* [The task]: Working from the records below, repeat exactly the lines starting at the line that contains "R281, R282). -/" and ending at the line that contains "def list8Bytes (l", inclusive.

* [Records from a dataset]:
________________________________________
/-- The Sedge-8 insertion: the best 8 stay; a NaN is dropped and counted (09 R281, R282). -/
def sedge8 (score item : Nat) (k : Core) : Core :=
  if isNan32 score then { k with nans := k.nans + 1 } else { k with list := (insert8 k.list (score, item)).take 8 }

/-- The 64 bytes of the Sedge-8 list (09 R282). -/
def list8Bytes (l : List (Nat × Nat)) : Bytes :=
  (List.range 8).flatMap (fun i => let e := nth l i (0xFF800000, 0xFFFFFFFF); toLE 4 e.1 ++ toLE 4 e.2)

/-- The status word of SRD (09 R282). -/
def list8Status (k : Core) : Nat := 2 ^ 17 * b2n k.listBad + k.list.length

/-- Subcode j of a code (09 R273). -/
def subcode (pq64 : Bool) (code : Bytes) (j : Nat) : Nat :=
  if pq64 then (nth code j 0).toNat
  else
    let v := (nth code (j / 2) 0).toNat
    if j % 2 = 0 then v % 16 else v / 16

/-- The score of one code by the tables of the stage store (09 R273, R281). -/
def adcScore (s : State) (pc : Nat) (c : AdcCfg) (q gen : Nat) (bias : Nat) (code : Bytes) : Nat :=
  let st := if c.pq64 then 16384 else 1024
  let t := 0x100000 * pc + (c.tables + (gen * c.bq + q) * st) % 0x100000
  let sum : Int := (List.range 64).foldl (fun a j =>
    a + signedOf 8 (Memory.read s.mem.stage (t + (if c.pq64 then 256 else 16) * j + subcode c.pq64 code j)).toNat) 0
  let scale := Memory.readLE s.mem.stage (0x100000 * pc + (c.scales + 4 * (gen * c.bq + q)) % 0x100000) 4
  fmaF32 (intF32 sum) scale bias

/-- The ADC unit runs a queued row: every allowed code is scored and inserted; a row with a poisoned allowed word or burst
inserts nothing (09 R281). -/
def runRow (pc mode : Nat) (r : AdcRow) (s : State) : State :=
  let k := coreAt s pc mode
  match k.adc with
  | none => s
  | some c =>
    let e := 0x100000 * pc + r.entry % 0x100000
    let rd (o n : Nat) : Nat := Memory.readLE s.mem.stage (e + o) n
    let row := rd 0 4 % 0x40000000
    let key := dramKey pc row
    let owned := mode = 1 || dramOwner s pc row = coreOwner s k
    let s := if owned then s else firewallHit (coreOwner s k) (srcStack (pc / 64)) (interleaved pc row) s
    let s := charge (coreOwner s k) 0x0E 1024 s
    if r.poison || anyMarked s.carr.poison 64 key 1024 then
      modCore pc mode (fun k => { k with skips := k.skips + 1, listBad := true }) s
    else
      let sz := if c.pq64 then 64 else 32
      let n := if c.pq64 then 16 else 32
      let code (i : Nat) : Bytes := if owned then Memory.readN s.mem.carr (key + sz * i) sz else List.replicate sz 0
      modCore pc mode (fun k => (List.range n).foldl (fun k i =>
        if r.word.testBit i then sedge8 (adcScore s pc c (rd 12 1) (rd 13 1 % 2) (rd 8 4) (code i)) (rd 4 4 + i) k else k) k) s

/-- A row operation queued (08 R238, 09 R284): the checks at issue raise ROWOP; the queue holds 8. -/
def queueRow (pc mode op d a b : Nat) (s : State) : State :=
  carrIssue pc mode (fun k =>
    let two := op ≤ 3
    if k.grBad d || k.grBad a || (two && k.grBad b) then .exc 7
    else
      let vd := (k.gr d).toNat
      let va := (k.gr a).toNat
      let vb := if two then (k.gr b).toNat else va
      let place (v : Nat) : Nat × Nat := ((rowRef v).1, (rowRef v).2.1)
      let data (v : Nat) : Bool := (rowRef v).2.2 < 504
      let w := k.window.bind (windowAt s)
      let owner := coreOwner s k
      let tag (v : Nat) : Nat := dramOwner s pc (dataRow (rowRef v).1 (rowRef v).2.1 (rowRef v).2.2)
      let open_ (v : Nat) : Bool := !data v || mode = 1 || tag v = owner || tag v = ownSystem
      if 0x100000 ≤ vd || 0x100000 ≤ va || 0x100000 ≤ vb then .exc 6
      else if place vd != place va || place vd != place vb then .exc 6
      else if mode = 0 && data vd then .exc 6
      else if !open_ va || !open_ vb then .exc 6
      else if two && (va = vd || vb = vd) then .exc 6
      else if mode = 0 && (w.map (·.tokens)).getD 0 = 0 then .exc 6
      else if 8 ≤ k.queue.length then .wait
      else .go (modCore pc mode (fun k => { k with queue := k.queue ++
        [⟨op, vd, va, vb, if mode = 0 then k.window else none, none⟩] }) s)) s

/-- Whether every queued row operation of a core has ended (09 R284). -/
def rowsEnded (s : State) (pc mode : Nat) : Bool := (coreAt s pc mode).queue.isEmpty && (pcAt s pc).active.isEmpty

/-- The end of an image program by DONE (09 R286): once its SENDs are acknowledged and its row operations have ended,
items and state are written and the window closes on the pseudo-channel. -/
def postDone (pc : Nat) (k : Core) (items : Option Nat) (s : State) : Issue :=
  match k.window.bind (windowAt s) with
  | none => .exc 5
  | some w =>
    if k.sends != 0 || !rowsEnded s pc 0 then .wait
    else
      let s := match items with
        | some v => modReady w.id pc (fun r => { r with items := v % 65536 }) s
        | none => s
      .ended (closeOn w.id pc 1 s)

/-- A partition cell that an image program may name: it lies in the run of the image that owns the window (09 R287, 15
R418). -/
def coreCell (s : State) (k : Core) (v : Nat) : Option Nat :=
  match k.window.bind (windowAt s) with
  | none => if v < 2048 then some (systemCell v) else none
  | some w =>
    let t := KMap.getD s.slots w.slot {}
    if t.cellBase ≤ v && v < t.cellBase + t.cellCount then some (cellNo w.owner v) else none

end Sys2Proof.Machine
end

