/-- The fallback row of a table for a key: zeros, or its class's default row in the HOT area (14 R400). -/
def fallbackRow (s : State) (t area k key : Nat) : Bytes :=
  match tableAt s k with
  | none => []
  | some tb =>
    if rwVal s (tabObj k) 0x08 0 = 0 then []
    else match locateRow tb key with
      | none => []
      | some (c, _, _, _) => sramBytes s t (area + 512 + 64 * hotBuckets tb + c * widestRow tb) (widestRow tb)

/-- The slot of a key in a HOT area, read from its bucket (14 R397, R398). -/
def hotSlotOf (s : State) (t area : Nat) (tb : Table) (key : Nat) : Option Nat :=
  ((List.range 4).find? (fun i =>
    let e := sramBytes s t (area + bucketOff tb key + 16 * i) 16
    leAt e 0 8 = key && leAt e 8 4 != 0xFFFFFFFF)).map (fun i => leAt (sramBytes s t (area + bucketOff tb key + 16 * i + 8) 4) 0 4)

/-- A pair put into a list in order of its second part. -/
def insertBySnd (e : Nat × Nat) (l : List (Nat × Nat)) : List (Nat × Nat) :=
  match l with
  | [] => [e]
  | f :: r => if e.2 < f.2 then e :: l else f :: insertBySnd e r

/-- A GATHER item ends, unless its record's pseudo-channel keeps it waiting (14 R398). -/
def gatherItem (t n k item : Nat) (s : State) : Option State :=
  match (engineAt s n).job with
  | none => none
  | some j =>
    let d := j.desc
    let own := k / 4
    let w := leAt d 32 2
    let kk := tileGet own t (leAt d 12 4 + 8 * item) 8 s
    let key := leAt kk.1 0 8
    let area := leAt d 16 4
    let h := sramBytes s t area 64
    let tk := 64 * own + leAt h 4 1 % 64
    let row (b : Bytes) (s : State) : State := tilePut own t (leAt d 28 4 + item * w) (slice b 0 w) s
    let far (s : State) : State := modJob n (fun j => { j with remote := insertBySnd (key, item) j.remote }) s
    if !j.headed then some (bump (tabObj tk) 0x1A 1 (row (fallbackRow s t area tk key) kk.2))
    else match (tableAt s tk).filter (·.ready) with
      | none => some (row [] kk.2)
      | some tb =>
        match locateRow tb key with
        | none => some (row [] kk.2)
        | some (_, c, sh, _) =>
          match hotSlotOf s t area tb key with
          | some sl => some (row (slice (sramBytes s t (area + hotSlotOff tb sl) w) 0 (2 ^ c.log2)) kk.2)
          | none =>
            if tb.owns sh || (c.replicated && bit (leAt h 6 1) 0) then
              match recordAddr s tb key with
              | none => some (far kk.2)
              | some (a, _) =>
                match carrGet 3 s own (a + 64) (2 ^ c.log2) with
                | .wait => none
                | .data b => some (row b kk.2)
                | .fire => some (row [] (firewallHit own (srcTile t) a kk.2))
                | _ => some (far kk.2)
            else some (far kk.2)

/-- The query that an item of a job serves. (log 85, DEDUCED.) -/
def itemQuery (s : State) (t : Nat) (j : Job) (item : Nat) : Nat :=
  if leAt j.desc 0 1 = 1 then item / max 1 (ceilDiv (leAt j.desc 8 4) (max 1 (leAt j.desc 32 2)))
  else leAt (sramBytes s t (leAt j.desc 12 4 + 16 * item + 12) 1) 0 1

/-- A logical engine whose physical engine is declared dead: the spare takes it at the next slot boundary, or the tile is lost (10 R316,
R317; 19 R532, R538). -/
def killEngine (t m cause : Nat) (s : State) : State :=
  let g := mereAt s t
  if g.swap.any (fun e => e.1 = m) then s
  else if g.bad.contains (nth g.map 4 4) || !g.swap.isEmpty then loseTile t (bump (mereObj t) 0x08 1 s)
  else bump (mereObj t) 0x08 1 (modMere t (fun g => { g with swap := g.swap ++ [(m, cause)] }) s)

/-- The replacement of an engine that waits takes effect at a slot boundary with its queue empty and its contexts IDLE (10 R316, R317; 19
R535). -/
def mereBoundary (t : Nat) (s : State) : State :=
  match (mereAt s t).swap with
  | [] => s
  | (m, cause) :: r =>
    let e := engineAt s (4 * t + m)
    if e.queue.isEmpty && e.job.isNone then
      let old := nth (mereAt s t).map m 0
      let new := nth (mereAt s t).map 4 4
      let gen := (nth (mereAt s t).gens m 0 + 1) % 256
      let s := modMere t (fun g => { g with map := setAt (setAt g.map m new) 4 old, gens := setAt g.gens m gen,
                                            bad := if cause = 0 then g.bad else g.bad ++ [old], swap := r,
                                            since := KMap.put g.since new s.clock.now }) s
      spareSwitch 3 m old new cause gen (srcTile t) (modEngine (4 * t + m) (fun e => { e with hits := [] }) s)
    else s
________________________________________
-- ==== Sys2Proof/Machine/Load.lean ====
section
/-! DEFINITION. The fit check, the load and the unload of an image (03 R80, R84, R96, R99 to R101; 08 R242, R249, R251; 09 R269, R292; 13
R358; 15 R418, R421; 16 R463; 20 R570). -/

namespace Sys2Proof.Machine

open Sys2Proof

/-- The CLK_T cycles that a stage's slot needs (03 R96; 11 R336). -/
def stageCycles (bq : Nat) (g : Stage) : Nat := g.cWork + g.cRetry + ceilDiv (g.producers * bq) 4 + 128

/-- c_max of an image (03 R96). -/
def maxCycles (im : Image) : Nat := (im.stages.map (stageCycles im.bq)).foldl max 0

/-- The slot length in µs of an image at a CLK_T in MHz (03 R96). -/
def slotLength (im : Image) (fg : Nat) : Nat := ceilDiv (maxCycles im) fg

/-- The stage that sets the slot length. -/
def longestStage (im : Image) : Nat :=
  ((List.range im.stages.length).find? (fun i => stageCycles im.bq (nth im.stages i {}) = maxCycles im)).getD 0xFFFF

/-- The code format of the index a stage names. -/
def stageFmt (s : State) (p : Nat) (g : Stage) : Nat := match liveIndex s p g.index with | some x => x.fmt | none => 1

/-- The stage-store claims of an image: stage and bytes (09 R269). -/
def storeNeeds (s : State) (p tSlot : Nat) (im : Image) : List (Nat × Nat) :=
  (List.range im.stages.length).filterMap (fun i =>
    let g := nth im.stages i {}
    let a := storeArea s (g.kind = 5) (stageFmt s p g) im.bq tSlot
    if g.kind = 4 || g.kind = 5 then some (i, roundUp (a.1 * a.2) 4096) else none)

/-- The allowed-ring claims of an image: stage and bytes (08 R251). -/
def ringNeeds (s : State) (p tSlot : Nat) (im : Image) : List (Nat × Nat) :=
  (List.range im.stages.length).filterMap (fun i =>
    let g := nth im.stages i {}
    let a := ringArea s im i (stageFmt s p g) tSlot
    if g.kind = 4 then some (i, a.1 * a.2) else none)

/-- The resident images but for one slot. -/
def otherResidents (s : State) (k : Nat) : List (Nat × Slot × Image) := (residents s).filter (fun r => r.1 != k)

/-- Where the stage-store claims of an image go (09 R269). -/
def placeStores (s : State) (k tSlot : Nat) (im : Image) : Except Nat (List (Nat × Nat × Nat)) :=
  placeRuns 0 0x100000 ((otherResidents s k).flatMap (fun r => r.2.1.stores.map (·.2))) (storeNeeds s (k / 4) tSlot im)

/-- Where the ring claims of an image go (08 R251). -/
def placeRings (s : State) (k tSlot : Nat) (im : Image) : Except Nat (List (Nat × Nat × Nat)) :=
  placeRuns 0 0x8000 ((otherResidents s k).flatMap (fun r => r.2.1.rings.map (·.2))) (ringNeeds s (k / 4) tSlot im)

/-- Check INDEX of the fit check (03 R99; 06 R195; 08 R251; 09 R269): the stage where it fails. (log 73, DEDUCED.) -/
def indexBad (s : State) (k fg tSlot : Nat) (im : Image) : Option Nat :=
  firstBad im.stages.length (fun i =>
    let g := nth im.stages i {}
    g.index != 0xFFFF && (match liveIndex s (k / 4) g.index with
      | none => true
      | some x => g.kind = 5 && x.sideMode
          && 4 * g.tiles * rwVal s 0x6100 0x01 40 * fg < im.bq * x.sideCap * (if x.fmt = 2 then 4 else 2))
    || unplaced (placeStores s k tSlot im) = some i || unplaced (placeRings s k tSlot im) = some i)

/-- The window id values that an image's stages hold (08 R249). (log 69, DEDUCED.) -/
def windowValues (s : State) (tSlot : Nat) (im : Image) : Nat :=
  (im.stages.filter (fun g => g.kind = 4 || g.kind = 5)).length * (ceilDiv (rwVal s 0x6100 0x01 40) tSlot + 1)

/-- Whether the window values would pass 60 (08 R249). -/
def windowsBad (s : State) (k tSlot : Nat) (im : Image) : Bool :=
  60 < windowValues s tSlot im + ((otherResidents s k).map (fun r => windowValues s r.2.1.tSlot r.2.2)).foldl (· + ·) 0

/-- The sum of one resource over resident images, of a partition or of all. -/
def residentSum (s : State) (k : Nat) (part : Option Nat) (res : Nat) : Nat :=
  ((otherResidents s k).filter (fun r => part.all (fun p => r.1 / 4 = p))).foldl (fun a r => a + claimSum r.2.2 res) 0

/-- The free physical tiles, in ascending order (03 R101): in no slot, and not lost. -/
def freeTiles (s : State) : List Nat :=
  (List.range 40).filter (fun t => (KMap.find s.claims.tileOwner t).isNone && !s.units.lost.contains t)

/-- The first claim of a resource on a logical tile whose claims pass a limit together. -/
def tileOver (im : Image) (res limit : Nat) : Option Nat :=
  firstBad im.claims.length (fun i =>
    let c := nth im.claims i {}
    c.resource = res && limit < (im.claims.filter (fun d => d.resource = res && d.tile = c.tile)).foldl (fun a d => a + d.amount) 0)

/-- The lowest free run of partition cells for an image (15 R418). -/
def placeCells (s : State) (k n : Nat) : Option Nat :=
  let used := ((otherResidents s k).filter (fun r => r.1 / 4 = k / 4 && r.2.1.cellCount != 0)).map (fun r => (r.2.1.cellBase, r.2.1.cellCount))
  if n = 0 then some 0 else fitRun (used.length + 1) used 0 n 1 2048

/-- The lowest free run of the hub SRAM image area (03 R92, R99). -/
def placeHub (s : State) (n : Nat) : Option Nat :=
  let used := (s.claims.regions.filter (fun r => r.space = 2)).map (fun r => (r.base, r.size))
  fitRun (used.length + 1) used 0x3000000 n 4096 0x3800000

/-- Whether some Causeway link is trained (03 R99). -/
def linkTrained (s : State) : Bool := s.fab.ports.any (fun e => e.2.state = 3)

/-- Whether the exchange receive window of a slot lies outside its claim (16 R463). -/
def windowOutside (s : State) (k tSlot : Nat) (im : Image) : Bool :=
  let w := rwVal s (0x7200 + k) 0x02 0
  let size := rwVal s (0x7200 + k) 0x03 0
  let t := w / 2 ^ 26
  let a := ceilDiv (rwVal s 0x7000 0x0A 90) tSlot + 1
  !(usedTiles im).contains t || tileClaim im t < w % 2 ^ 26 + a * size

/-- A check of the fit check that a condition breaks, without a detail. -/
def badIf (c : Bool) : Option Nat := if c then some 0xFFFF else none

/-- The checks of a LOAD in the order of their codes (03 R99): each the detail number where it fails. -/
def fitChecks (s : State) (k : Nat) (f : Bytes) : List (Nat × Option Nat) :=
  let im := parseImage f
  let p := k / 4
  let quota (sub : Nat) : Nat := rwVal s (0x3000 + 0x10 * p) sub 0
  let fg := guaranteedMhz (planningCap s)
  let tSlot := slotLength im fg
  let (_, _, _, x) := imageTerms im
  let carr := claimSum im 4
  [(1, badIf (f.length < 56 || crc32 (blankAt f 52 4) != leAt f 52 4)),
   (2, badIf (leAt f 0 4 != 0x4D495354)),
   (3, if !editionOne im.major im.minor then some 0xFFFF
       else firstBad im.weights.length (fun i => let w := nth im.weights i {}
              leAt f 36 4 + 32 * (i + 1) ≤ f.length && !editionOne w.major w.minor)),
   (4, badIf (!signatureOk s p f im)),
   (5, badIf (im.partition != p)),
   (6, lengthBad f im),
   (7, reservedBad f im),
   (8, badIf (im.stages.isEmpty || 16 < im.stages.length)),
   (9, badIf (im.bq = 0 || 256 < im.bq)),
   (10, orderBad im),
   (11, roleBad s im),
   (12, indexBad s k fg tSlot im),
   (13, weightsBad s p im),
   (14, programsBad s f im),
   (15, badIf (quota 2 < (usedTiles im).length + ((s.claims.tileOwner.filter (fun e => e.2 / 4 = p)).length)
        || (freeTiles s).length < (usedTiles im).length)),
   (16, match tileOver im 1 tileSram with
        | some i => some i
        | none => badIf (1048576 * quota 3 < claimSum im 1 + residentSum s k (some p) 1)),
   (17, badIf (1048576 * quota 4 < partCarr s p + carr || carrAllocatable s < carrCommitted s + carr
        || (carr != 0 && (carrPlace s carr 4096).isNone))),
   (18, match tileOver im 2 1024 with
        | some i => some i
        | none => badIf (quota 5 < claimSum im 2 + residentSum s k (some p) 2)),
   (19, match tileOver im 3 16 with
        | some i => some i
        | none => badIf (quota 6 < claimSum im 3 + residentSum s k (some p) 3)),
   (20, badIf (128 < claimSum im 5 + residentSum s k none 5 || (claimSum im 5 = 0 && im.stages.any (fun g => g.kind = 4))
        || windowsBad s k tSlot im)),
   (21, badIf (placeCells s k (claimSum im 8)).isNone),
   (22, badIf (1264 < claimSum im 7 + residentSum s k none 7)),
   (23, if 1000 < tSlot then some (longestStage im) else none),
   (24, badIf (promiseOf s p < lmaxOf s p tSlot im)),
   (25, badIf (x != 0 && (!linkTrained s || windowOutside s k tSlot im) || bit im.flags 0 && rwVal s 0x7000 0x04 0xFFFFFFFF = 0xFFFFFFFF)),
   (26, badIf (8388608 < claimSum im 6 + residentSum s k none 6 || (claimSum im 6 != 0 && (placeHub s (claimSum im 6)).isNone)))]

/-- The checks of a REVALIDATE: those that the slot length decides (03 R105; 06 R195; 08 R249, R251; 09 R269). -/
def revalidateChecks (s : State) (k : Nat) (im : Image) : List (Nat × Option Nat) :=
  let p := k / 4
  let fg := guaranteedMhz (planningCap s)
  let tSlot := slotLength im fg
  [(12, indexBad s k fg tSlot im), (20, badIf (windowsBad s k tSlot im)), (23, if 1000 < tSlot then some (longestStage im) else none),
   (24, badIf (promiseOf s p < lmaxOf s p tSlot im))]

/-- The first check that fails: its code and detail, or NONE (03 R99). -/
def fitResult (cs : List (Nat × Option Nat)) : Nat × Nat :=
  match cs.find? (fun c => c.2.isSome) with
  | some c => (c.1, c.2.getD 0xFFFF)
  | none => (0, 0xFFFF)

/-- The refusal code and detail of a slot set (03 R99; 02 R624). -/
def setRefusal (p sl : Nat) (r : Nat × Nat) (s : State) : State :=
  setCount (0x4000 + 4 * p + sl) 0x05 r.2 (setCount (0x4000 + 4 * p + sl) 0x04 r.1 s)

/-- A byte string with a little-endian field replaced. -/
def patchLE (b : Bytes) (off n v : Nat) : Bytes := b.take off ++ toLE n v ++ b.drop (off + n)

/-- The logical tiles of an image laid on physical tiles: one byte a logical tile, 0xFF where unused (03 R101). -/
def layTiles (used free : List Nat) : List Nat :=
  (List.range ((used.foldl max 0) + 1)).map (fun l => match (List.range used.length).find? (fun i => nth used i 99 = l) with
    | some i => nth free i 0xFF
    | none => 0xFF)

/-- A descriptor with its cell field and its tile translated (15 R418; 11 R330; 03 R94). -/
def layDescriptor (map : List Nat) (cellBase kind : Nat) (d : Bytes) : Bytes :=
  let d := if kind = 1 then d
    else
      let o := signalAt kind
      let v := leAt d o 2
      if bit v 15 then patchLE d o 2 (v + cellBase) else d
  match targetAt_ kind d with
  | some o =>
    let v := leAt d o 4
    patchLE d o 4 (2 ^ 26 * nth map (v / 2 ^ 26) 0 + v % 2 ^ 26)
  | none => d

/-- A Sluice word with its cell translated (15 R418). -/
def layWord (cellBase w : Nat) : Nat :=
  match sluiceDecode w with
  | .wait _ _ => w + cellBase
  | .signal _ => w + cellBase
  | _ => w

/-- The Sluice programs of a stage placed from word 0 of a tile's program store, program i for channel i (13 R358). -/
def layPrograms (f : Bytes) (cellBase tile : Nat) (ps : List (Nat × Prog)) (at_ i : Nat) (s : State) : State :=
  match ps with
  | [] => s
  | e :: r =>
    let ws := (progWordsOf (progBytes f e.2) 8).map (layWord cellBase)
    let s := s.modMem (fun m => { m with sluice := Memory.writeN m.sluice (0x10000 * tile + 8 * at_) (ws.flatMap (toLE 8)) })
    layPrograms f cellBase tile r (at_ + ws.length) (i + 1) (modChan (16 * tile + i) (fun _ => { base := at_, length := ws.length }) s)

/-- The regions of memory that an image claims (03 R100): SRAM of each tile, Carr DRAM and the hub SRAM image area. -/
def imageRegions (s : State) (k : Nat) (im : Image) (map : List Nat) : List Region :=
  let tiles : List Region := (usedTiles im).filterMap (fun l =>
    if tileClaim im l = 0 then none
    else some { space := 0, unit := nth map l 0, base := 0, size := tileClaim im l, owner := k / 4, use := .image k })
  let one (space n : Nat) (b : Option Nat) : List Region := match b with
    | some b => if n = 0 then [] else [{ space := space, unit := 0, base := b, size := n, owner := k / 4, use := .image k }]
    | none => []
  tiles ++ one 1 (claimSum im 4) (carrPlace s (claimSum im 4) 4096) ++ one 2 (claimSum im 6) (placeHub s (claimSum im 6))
________________________________________
* [Output below]:
/-- The Sedge-8 insertion: the best 8 stay; a NaN is dropped and counted (09 R281, R282). -/
def sedge8 (score item : Nat) (k : Core) : Core :=
  if isNan32 score then { k with nans := k.nans + 1 } else { k with list := (insert8 k.list (score, item)).take 8 }

/-- The 64 bytes of the Sedge-8 list (09 R282). -/
def list8Bytes (l : List (Nat × Nat)) : Bytes :=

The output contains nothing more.